Woodson was born to former slaves in Virginia. When he was 17, he got a job in the coal mines in West Virginia to pay for school. He got his high school diploma in two years and earned his college degree while serving as principal of his former high school (which was, ironically enough, named for Frederick Douglass.) In 1912, he was the second African-American ever to earn a doctorate at Harvard University, after W.E.B. DuBois.

Also young Carter G. Woodson is bae.

Woodson believed that African-American history had been marginalized and founded the Association for the Study of African-American Life and History, which still exists today. The Association published a series of books on migration, history and education in African-American communities. Woodson also performed the first survey of freed slaves.

He was a contemporary of DuBois, Marcus Garvey and T. Thomas Fortune, and was an important member of the Washington, D.C. chapter of the NAACP.

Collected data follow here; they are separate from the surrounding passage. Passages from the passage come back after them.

/-- R208, R212, R213, R219, R220, R222, R224, R227: bursts, their commits and their deadlines. -/
def Obligations.StreamTransfersRun : Prop :=
  (∀ (s : State) (i w : Nat) (x : Instance), s.liveInst i = some x →
    (x.pc < x.words.length → w = (x.words.getD x.pc 0).toNat → x.mayIssue = true →
      (xOp w = 0x01 → exec (.xfer i) s = .next (s.issueBurst i
        (if bitAt w 22 then x.setAr (bitsOf w 8 3) (x.ar (bitsOf w 8 3) + 2 ^ xLen w) else x) w (x.ar (bitsOf w 8 3)) (x.ar (xDstAr w)))) ∧
      (xOp w = 0x02 → ∀ (n ia : Nat) (y : Instance) (go : State → State), n = (if bitAt w 13 then 8 else 4) → ia = x.ar (bitsOf w 8 3) →
        y = x.setAr (bitsOf w 8 3) (ia + n) → (∀ t, go t = t.issueBurst i y w
          ((y.ar (bitsOf w 14 3) + leNat (t.rdVAt (streamAgent x.unit) x.ctx ia n) * 2 ^ bitsOf w 28 6) % 2 ^ 64) (y.ar (xDstAr w))) →
        (x.hamper = false → ∀ s1, PreparedBy s (streamAgent x.unit) x.ctx [(accRead, ia, n)] s1 → exec (.gather i) s = .next (go s1)) ∧
        (x.hamper = true → exec (.gather i) s = .next (if s.readable x.ctx ia n then go (s.walkFor x.unit x.ctx ia n) else (s.countDrop x.unit (some x.ctx)).putInst i y.past)))) ∧
    (∀ (b : Burst) (r : List Burst) (k : Nat), x.bursts = b :: r → b.stalled = [] → b.sent = false → k = epKind (x.eps.getD b.dstSlot 0) →
      (x.hamper = true → (∀ u, s.newAccess.placePrefetch x b = some u → exec (.burstCommit i) s = .next (u.dropHead i x)) ∧
        (s.newAccess.placePrefetch x b = none → exec (.burstCommit i) s = .next s)) ∧
      (x.hamper = false → ∀ (s1 : State) (d : List Byte),
        PreparedBy s.newAccess (streamAgent x.unit) x.ctx ((accRead, b.src, b.len) :: (if k = 1 then [(accWrite, b.dst, b.len)] else [])) s1 →
        d = s1.rdVAt (streamAgent x.unit) x.ctx b.src b.len →
        exec (.burstCommit i) s = .next (
          if k = 3 then (s1.sendBurst x b d).setInst i (some { x with bursts := { b with sent := true } :: r })
          else if k = 1 then (s1.wrVAt (streamAgent x.unit) x.ctx b.dst d).dropHead i x
          else match s1.placePrefetch x b with
            | some u => u.dropHead i x
            | none => s)))) ∧
  (∀ (s s1 : State) (i n us f : Nat) (x : Instance) (b : Burst), i < seqBursts → s.liveInst i = some x → findBurst x n = some b → b.stalled = [] → b.sent = false →
    s1 = (s.free).2 → f = b.from_ + (s.free).1 → us = (if s.external x.ctx b then x.hardExt else x.hardInt) →
    (b.noticed = false → exec (.streamStall i n) s = .next (((s1.advance (f + 1000 * x.softUs)).setInst i (some { x with
      bursts := x.bursts.map fun e => if e.num = n then { e with noticed := true, from_ := f } else e })).postNotice x.ctx 0x0C02 x.unit)) ∧
    (us ≠ 0xFFFFFFFF → exec (.streamStarved i n) s = .next (if x.hamper then
        ((({ (s1.advance (f + 1000 * us)) with streams := { s.streams with cancelled := s.streams.cancelled + 1 } }).countEv (x.unit / 16) 0x023 (x.unit % 16)
          (some x.ctx) 1).dropInsts x.ctx x.opIndex)
      else (s1.advance (f + 1000 * us)).stopStream x.ctx x.opIndex (endWith 0x0501 x.unit)))) ∧
  (∀ (s : State) (i u op c : Nat) (f : Flight), seqBursts ≤ i → u = seqUnit i → s.seqProgram u op = some (c, f) →
    ((∃ e ∈ (s.workOf c).stalls, e.1 = i) → exec (.streamStall i op) s = .next s) ∧
    ((∀ e ∈ (s.workOf c).stalls, e.1 ≠ i) → Answers (.streamStall i op) s fun t => ∃ (from_ : Nat) (s1 : State),
      (s.workOf c).at_ ≤ from_ ∧ (s1.workOf c).stalls = (s.workOf c).stalls ++ [(i, from_)] ∧
        s1 = { s with now := max s.now (from_ + 1000 * s.seqDeadline u 0x3040), freeIx := s1.freeIx, streams := { s.streams with work := s1.streams.work } } ∧
        t = s1.postNotice c 0x0C02 u) ∧
    (s.seqDeadline u 0x3041 = 0xFFFFFFFF → s.seqDeadline u 0x3042 = 0xFFFFFFFF → exec (.streamStarved i op) s = .next s) ∧
    (s.seqDeadline u 0x3041 ≠ 0xFFFFFFFF → s.seqDeadline u 0x3042 ≠ 0xFFFFFFFF → Answers (.streamStarved i op) s fun t =>
      ∃ (kept from_ us n : Nat) (s1 : State), (us = s.seqDeadline u 0x3041 ∨ us = s.seqDeadline u 0x3042) ∧
        s1 = ({ s with now := max s.now (from_ + 1000 * us), freeIx := n } : State).discardOutput (s.workOf c) kept ∧
        t = (match f.st with
          | .launched l => s1.stopLaunch l (endWith 0x0501 u)
          | _ => s1.setFlight c op (.done (endWith 0x0501 u)))))

/-- R225, R236, R250, R253, R257, R262, R267, R277: reads at the home. -/
def Obligations.ReadsAtTheHome : Prop :=
  ∀ (s s1 s2 : State) (a : Fin 2048) (ln : Nat) (e : Ecc) (why : ReqCause) (r : Request) (d : DirEntry),
    (Admitted s (.readShared ⟨a, why⟩ ln e) r s1 → s2 = s1.countLine a ln → d = s2.dirOf ln →
      (d.st = .i → Readable s2 ln e → exec (.readShared ⟨a, why⟩ ln e) s = .next
        (((s2.noteEcc ln e).setDir ln (firstReader a)).post ⟨.data, a, a, ln, s2.memLine ln, if isHamper a then .s else .e, why⟩)) ∧
      (d.st = .i ∨ d.st = .s → ¬ Readable s2 ln e → exec (.readShared ⟨a, why⟩ ln e) s = .next ((s2.loseStored ln).refuse a ln 0 7 why)) ∧
      (d.st = .s → Readable s2 ln e → exec (.readShared ⟨a, why⟩ ln e) s = .next
        (((s2.noteEcc ln e).setDir ln (d.addSharer a)).post ⟨.data, a, a, ln, s2.memLine ln, .s, why⟩)) ∧
      (∀ o, d.owner = some o → o ≠ a.val →
        (d.st = .e → exec (.readShared ⟨a, why⟩ ln e) s =
          .next ((s2.setDir ln ⟨.s, none, [o, a.val], []⟩).post ⟨.fwdShared, o, a, ln, [], .s, why⟩)) ∧
        (d.st = .m → exec (.readShared ⟨a, why⟩ ln e) s =
          .next ((s2.setDir ln ⟨.o, some o, [a.val], []⟩).post ⟨.fwdShared, o, a, ln, [], .s, why⟩)) ∧
        (d.st = .o → exec (.readShared ⟨a, why⟩ ln e) s = .next ((s2.setDir ln (d.addSharer a)).post ⟨.fwdShared, o, a, ln, [], .s, why⟩))) ∧
      (d.st = .l → exec (.readShared ⟨a, why⟩ ln e) s = .next (s2.refuse a ln 0 6 why))) ∧
    (Admitted s (.readOnce a ln e) r s1 → s2 = s1.countLine a ln → d = s2.dirOf ln →
      (d.st = .l → exec (.readOnce a ln e) s = .next (s2.refuse a ln 0 6 .demand)) ∧
      (d.st ≠ .l → ∀ o, d.owner = some o → exec (.readOnce a ln e) s = .next (s2.post ⟨.fwdOnce, o, a, ln, [], .s, .demand⟩)) ∧
      (d.st ≠ .l → d.owner = none → Readable s2 ln e → exec (.readOnce a ln e) s =
        .next ((s2.noteEcc ln e).post ⟨.dataOnce, a, a, ln, s2.memLine ln, .s, .demand⟩))) ∧
    (∀ (i : Instr) (v : Served), i = .readShared ⟨a, why⟩ ln e ∨ i = .readOnce a ln e → requestOf i = some r → s.mayRequest r = true →
      (homeOf (r.line * 128)).isSome = true → s.onTheWay r.agent r.line = some v →
      exec i s = .next (s.serveNear r.line v) ∧ (s.serveNear r.line v).coh.dir = s.coh.dir ∧ (s.serveNear r.line v).mem = s.mem)

/-- R226, R251, R253, R257: grants for writing. -/
def Obligations.WriteGrantsLeaveOneOwner : Prop :=
  ∀ (s s1 : State) (a : Fin 2048) (ln : Nat) (e : Ecc) (why : ReqCause) (r : Request) (d : DirEntry) (i : Instr), Admitted s i r s1 → d = s1.dirOf ln →
    ((i = .readExclusive ⟨a, why⟩ ln e ∧ d.st ≠ .l ∧ d.owner ≠ some a.val ∧ Readable s1 ln e) ∨
      (i = .upgrade a ln e ∧ (d.st = .s ∨ d.st = .o) ∧ s1.stillRecorded a ln = true) ∨ i = .ownNoData ⟨a, why⟩ ln) →
    Answers i s fun t => t.dirOf ln = ⟨.m, some a.val, [], []⟩ ∧
      (e ≠ .corrected → d.st = .s ∨ d.st = .o → ∀ h ∈ d.holders, h ≠ a.val → d.owner ≠ some h → agentExists s1.dev.variant h = true → s1.agentDead h = false →
        ⟨.inval, h, a, ln, [], .s, .demand⟩ ∈ t.coh.msgs) ∧
      (∀ o, i = .readExclusive ⟨a, why⟩ ln e → d.owner = some o → d.st = .e ∨ d.st = .m ∨ d.st = .o → ⟨.fwdOwn, o, a, ln, [], .m, why⟩ ∈ t.coh.msgs)

/-- R262, R268: `WRITE_LINE`. -/
def Obligations.WholeLineWriteReplacesTheLine : Prop :=
  ∀ (s s1 : State) (a : Fin 2048) (ln : Nat) (d : List Byte) (r : Request), Admitted s (.writeLine a ln d) r s1 → d.length = 128 →
    Answers (.writeLine a ln d) s fun t =>
      t.dirOf ln = DirEntry.none ∧ t.memLine ln = d ∧ (∀ pa, pa / 128 ≠ ln → tabGet memDefault t.mem pa = tabGet memDefault s1.mem pa) ∧
        t.streams.hamper.all (fun h => h.line != ln) = true

/-- R251, R257, R262: writes. -/
def Obligations.WritesAtTheHome : Prop :=
  ∀ (s s1 : State) (a : Fin 2048) (ln : Nat) (e : Ecc) (why : ReqCause) (w : PartialWrite) (q : AtomicReq) (r : Request) (d : DirEntry) (s2 : State), s2 = s1.countLine a ln → d = s2.dirOf ln →
    (∀ (i : Instr) (f : List Byte → List Byte), (i = .writePartial a ln w e ∧ (∀ l, f l = mergePartial l w)) ∨
        (i = .atomicAtHome a ln q e ∧ (∀ l, f l = atomicLine q l)) → Admitted s i r s1 → d.st ≠ .l →
      (∀ o, d.owner = some o → s2.ownerHolds ln o = true →
        exec i s = .next ((s2.takeLine ln).memWrite (ln * 128) (f ((s2.takeLine ln).memLine ln)))) ∧
      ((∀ o, d.owner = some o → s2.ownerHolds ln o = false) → Readable s2 ln e →
        exec i s = .next (((s2.noteEcc ln e).takeLine ln).memWrite (ln * 128) (f (s2.memLine ln))))) ∧
    (Admitted s (.readExclusive ⟨a, why⟩ ln e) r s1 →
      (d.st = .e ∨ d.st = .m ∨ d.st = .o → ∀ o, d.owner = some o → o ≠ a.val →
        exec (.readExclusive ⟨a, why⟩ ln e) s = .next (let t := (s2.setDir ln (ownedBy a)).post ⟨.fwdOwn, o, a, ln, [], .m, why⟩
          if d.st = .o then t.invalidate ln a (d.holders.filter fun h => h != o) else t)) ∧
      (d.st = .i ∨ d.st = .s → Readable s2 ln e → exec (.readExclusive ⟨a, why⟩ ln e) s = .next
        ((((s2.noteEcc ln e).setDir ln (ownedBy a)).post ⟨.data, a, a, ln, s2.memLine ln, .m, why⟩).invalidate ln a d.holders)) ∧
      (d.st = .l → exec (.readExclusive ⟨a, why⟩ ln e) s = .next (s2.refuse a ln 1 6 why))) ∧
    (Admitted s (.upgrade a ln e) r s1 → ((s1.dirOf ln).st = .s ∨ (s1.dirOf ln).st = .o) → s1.stillRecorded a ln = true → exec (.upgrade a ln e) s = .next
      (((s1.setDir ln (ownedBy a)).post ⟨.ack, a, a, ln, [], .m, .demand⟩).invalidate ln a (s1.dirOf ln).holders)) ∧
    (Admitted s (.ownNoData ⟨a, why⟩ ln) r s1 → exec (.ownNoData ⟨a, why⟩ ln) s = .next
      (((({ s2 with bad := s2.bad.filter fun l => l != ln } : State).setDir ln (ownedBy a)).post
        ⟨.ack, a, a, ln, List.replicate 128 0, .m, why⟩).invalidate ln a d.holders))

/-- R226, R243, R251, R252, R257, R258, R262: forwards. -/
def Obligations.ForwardsAtTheHolder : Prop :=
  ∀ (s u : State) (a : Fin 2048) (ln : Nat) (w : PartialWrite) (e : Ecc) (m : CohMsg) (d : List Byte) (x : Copy),
    u = (if e = .corrected then s.cacheError a ln else s).unpost m → s.heldData a ln w = some (d, some x) →
    (e ≠ .uncorrectable →
      (Received s .fwdShared a ln m → exec (.fwdShared a ln ⟨w, e⟩) s = .next
        ((u.post ⟨.data, m.requester, m.requester, ln, d, .s, m.why⟩).setCopy a ln
          (some { x with data := d, st := if x.st = .m ∨ x.st = .o then .o else .s })).goOn) ∧
      (Received s .fwdOwn a ln m → exec (.fwdOwn a ln ⟨w, e⟩) s = .next
        ((u.setCopy a ln none).post ⟨.data, m.requester, m.requester, ln, d, .m, m.why⟩).goOn) ∧
      (Received s .fwdOnce a ln m → exec (.fwdOnce a ln ⟨w, e⟩) s = .next
        ((u.post ⟨.dataOnce, m.requester, m.requester, ln, d, .s, m.why⟩).setCopy a ln (some { x with data := d })).goOn) ∧
      (Received s .fwdRecall a ln m → exec (.fwdRecall a ln ⟨w, e⟩) s = .next (((u.setCopy a ln none).memWrite (ln * 128) d).endRecall ln).goOn)) ∧
    (e = .uncorrectable → ∀ (k : MsgKind) (i : Instr),
      (k, i) ∈ [(MsgKind.fwdShared, Instr.fwdShared a ln ⟨w, e⟩), (.fwdOwn, .fwdOwn a ln ⟨w, e⟩), (.fwdOnce, .fwdOnce a ln ⟨w, e⟩), (.fwdRecall, .fwdRecall a ln ⟨w, e⟩)] →
      Received s k a ln m → ∀ v : State, v = (s.loseBlock a ln).unpost m →
      exec i s = .next (if m.requester = homeAgent then v.endRecall ln
        else (if (v.dirOf ln).st = .l then v else v.setDir ln DirEntry.none).refuse m.requester ln 0 7 m.why).goOn) ∧
    (Received s .inval a ln m → isHamper a = false → exec (.inval a ln) s = .next (
      if m.requester = homeAgent then ((s.unpost m).dropCopy a ln).endRecall ln
      else ((s.unpost m).dropCopy a ln).post ⟨.invalAck, m.requester, m.requester, ln, [], .s, m.why⟩).goOn) ∧
    (s.msgFor .inval a ln = some m → isHamper a = true → s.agentDead a = false → ∀ v : State, v = ((s.unpost m).dropCopy a ln).dropHamperLine (a / 128) ln →
      exec (.inval a ln) s = .next (if m.requester = homeAgent then v.endRecall ln
        else v.post ⟨.invalAck, m.requester, m.requester, ln, [], .s, m.why⟩).goOn)

/-- R257 to R259, R262: answers, writebacks and notices. -/
def Obligations.AnswersAtTheRequester : Prop :=
  ∀ (s : State) (a : Fin 2048) (ln : Nat) (w : PartialWrite) (m : CohMsg) (c : Copy) (d : List Byte) (e : Ecc) (why : WbReason),
    (s.agentDead a = false → s.msgFor .data a ln = some m → exec (.data a ln) s =
      .next ((if (s.unpost m).keepsGrant a ln = false then s.unpost m
        else if isHamper a then (s.unpost m).fillHamper (a / 128) ln
        else ((s.unpost m).fill a ln m.grant (ageOf m.why) (grantedLine m.why m.data)).fillCore a ln m.why).grantDone a ln).goOn) ∧
    (s.msgFor .dataOnce a ln = some m → exec (.dataOnce a ln) s = .next ((s.unpost m).answer (ln * 128) m.data).goOn) ∧
    (s.agentDead a = false → s.msgFor .ack a ln = some m → s.copyOf a ln = some c → m.data = [] → exec (.ack a ln) s =
      .next (((s.unpost m).fillGrant a ln m c.data).grantDone a ln).goOn) ∧
    (s.msgFor .invalAck a ln = some m → Answers (.invalAck a ln) s fun t => ∃ s1 : State, t = (s1.grantDone a ln).goOn ∧
      s1 = { s.unpost m with coh := { (s.unpost m).coh with owedAcks := s1.coh.owedAcks } } ∧
        ∀ n, (a.val, ln, n + 2) ∈ s.coh.owedAcks → (a.val, ln, n + 1) ∈ s1.coh.owedAcks) ∧
    (s.agentDead a = false → why = .evict ∨ 1024 ≤ a.val → e ≠ .uncorrectable → s.copyOf a ln = none → s.wbOf a ln = some d → s.msgFor .wbAck a ln = none →
      exec (.wbDirty a ln ⟨w, e, why⟩) s = .next
        ((if (s.dirOf ln).owner == some a.val && ((s.dirOf ln).st == .m || (s.dirOf ln).st == .o) then
            (s.memWrite (ln * 128) d).setDir ln (writtenBack (s.dirOf ln) a (why == .clean))
          else s).post ⟨.wbAck, a, a, ln, [], .s, .demand⟩)) ∧
    (s.agentDead a = false → s.copyOf a ln = some c → c.st = .m ∨ c.st = .o → c.stale = false → s.grantDue a ln = false → s.coh.notices.contains (a.val, ln) = false →
      exec (.wbDirty a ln ⟨w, .clean, .evict⟩) s = .next
        (((s.setCopy a ln none).toWb a ln (if c.st = .m then mergePartial c.data w else c.data)).homeWriteback a ln false)) ∧
    ((s.coh.msgs.find? fun y => (y.kind == .wbAck || y.kind == .noticeAck) && y.dest == a.val && y.line == ln) = some m → ∀ v : State, v = s.unpost m →
      (m.kind = .noticeAck → exec (.wbAck a ln) s =
        .next (({ v with coh := { v.coh with notices := v.coh.notices.filter fun y => y != (a.val, ln) } } : State).releaseFwds a ln).goOn) ∧
      (m.kind = .wbAck → ((s.coh.msgs ++ s.coh.heldFwds).any fun y => isFwd y.kind && y.dest == a.val && y.line == ln) = false → exec (.wbAck a ln) s =
        .next (({ v with coh := { v.coh with wb := v.coh.wb.filter fun y => !(y.1 == a.val && y.2.1 == ln) } } : State).releaseFwds a ln).goOn)) ∧
    (s.copyOf a ln = some c → c.st = .e → c.stale = false → s.agentDead a = false → ∀ s1 s2 : State,
      s1 = s.setCopy a ln (some { c with st := .m, data := mergePartial c.data w, age := 0 }) →
      s2 = { s1 with coh := { s1.coh with notices := s1.coh.notices ++ [(a.val, ln)] } } →
      exec (.dirtyNotice a ln w) s = .next ((s2.setDir ln (noticed (s2.dirOf ln) a
        ((s1.coh.msgs ++ s1.coh.heldFwds).any fun y => y.kind == .fwdShared && y.dest == a.val && y.line == ln))).post ⟨.noticeAck, a, a, ln, [], .s, .demand⟩)) ∧
    (s.agentDead a = false → s.grantDue a ln = false → s.heldData a ln ⟨[]⟩ = none →
      (s.coh.msgs.find? fun y => isFwd y.kind && y.dest == a.val && y.line == ln) = some m →
      exec (.notHeld a ln e) s = .next (if m.kind = .fwdRecall then (s.unpost m).endRecall ln else (s.unpost m).serve m a e).goOn)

But Woodson’s greatest contribution to the history he was so dedicated to preserving was Negro History and Literature Week, started in 1926. He believed that racial prejudice was “merely the logical result of tradition, the inevitable outcome of thorough instruction to the effect that the Negro has never contributed anything to the progress of mankind.”

Woodson elicited support from black fraternities and social groups and was stunned by the response. The ASALH could barely keep up with demand for curriculum and materials to teach black history, and formed branches of the association across the country.

Of course, as Scott notes, “In America, nothing popular escapes either commercialization or eventual trivialization, and so Woodson, the constant reformer, had his hands full in promoting celebrations worthy of the people who had made the history.”

Though he had to fight the tide of over-simplification, Woodson’s hard work was rewarded. In 1976, 16 years after Woodson died, Negro History and Literature Week was upgraded to Black History Month.


And 41 years after that, in the early days of 2017, everyone rolled their eyes at elected officials attributing Black History Month to Frederick Douglass and Abraham Lincoln. Woodson’s ultimate goal of elevating the black community beyond those two famous names: achieved.